**Work request:** Your job is to set down the stretch of entries that opens with the line containing "r = .crcMismatch" and closes with the line containing "(hi : i ∉ [Instr.searchNext, .searchReset, .targetSearch])". Keep both end lines, copy each exactly, and add nothing.

○ ○ ○ ○ ○ ○ ○

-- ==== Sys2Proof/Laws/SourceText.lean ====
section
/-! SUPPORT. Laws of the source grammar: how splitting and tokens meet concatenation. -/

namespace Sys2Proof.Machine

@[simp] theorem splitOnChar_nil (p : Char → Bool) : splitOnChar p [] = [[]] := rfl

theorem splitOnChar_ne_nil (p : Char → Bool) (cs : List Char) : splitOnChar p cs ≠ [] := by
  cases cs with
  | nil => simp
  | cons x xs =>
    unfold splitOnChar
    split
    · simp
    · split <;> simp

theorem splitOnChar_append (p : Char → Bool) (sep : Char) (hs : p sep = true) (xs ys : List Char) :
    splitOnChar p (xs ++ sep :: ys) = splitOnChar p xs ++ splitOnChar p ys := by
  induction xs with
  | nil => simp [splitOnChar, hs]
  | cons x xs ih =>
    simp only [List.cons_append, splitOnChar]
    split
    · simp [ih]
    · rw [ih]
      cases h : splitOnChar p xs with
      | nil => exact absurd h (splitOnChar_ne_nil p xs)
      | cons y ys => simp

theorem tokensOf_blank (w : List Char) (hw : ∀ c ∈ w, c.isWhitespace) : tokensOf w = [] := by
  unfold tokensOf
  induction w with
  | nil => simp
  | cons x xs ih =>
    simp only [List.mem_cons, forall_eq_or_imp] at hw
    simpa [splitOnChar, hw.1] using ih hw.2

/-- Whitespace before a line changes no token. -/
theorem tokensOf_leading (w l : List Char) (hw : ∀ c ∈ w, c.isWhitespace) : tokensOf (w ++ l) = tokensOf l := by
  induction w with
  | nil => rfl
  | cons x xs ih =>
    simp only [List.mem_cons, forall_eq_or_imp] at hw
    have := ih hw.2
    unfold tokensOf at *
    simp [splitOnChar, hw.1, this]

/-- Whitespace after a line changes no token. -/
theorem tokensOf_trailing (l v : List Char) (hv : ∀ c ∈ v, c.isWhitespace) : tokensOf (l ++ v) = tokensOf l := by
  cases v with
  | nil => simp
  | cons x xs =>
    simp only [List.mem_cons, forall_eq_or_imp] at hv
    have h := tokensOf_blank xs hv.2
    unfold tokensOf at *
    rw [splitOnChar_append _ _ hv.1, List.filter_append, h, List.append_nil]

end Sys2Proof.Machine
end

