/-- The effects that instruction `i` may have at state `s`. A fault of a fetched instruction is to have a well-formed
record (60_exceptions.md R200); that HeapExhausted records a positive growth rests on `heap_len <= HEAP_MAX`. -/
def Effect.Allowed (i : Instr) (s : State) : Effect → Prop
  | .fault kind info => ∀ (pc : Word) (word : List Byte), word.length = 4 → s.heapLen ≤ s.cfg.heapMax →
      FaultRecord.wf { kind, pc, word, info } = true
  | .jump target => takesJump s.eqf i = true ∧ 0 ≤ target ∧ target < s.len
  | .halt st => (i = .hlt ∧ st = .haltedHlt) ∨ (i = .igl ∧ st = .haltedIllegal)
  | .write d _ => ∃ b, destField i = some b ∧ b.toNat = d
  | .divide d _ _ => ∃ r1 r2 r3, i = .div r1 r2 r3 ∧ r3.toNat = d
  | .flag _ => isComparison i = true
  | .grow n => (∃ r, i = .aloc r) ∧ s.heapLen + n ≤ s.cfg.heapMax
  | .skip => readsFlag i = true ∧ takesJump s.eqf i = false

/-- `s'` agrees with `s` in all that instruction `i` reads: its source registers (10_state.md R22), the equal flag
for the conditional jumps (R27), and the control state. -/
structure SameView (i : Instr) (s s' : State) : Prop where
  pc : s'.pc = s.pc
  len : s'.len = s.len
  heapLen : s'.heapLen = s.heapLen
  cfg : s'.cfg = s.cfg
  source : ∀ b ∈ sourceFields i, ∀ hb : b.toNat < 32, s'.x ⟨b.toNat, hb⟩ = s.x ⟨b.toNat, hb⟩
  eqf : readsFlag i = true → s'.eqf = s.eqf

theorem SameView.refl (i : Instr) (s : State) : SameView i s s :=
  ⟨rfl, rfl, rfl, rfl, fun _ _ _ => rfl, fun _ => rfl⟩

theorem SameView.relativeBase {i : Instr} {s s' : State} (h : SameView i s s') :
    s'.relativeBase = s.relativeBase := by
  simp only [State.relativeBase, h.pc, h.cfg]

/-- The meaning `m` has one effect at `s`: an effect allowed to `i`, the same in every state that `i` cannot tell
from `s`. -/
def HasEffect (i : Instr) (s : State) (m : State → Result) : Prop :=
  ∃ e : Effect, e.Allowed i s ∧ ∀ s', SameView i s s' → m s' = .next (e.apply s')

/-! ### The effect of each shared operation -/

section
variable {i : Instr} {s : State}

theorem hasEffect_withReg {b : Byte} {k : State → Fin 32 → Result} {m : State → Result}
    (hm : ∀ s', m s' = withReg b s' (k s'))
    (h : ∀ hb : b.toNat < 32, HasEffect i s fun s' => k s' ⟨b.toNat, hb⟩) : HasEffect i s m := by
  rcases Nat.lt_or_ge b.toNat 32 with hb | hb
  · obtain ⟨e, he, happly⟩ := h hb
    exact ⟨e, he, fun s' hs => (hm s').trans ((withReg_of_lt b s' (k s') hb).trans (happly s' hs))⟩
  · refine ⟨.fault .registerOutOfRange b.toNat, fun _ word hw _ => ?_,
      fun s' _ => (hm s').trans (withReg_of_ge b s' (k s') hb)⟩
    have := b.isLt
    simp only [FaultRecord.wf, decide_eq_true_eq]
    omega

○ ○ ○ ○ ○ ○ ○

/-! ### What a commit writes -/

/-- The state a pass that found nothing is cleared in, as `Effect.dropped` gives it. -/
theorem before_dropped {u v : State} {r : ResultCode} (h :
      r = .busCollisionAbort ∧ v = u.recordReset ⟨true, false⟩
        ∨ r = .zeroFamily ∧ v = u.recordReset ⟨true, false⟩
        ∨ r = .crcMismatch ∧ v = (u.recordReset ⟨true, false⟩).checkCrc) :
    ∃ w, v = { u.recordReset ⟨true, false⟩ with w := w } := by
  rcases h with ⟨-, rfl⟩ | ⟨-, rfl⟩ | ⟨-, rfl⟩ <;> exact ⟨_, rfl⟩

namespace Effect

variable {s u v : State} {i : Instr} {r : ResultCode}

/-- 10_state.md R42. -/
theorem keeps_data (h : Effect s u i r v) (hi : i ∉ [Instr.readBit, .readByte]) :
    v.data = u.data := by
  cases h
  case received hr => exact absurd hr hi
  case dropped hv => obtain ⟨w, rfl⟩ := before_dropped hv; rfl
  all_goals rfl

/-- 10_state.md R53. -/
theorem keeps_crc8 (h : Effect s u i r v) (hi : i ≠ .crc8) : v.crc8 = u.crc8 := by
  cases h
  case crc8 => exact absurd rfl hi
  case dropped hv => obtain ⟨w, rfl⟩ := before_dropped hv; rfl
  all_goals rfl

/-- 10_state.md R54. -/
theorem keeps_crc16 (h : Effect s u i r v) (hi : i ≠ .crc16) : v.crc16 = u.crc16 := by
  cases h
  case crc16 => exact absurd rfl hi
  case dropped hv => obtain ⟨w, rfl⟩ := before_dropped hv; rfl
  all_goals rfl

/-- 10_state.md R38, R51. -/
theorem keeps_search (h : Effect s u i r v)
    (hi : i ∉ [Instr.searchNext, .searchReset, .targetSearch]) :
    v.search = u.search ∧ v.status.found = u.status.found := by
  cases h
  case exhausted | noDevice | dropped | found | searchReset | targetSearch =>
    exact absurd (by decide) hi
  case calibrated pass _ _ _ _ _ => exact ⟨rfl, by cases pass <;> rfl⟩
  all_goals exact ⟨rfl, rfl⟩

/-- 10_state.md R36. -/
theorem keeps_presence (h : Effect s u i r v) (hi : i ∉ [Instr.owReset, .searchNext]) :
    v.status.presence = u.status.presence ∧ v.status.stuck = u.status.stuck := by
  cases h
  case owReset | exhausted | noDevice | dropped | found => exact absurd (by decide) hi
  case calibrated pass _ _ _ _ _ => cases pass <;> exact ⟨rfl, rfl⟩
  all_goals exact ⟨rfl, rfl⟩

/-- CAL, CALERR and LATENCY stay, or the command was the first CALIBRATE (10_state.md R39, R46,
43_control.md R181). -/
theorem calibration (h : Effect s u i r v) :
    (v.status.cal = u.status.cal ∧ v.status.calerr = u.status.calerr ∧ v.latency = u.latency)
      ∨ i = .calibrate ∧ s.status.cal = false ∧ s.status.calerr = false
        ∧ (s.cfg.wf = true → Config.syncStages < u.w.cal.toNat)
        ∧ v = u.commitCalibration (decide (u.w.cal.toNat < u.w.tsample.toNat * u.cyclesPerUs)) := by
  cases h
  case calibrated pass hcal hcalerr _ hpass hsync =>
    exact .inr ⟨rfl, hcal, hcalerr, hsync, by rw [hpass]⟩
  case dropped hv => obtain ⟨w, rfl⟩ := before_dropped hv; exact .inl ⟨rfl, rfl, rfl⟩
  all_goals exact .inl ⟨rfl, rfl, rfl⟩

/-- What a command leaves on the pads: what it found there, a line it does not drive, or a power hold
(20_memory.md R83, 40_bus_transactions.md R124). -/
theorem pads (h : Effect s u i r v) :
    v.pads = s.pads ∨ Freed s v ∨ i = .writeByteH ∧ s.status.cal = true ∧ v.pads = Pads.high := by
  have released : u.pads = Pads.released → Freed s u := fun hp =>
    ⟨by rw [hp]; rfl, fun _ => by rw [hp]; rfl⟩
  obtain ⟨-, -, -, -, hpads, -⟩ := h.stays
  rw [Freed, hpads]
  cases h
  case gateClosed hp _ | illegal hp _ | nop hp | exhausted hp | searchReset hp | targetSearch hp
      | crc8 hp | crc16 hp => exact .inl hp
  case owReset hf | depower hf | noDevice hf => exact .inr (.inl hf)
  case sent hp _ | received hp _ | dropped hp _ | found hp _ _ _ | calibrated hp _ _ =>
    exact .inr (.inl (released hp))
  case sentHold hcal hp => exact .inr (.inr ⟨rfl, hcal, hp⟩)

○ ○ ○ ○ ○ ○ ○

**The completed task:**
        ∨ r = .crcMismatch ∧ v = (u.recordReset ⟨true, false⟩).checkCrc) :
    ∃ w, v = { u.recordReset ⟨true, false⟩ with w := w } := by
  rcases h with ⟨-, rfl⟩ | ⟨-, rfl⟩ | ⟨-, rfl⟩ <;> exact ⟨_, rfl⟩

namespace Effect

variable {s u v : State} {i : Instr} {r : ResultCode}

/-- 10_state.md R42. -/
theorem keeps_data (h : Effect s u i r v) (hi : i ∉ [Instr.readBit, .readByte]) :
    v.data = u.data := by
  cases h
  case received hr => exact absurd hr hi
  case dropped hv => obtain ⟨w, rfl⟩ := before_dropped hv; rfl
  all_goals rfl

/-- 10_state.md R53. -/
theorem keeps_crc8 (h : Effect s u i r v) (hi : i ≠ .crc8) : v.crc8 = u.crc8 := by
  cases h
  case crc8 => exact absurd rfl hi
  case dropped hv => obtain ⟨w, rfl⟩ := before_dropped hv; rfl
  all_goals rfl

/-- 10_state.md R54. -/
theorem keeps_crc16 (h : Effect s u i r v) (hi : i ≠ .crc16) : v.crc16 = u.crc16 := by
  cases h
  case crc16 => exact absurd rfl hi
  case dropped hv => obtain ⟨w, rfl⟩ := before_dropped hv; rfl
  all_goals rfl

/-- 10_state.md R38, R51. -/
theorem keeps_search (h : Effect s u i r v)
    (hi : i ∉ [Instr.searchNext, .searchReset, .targetSearch]) :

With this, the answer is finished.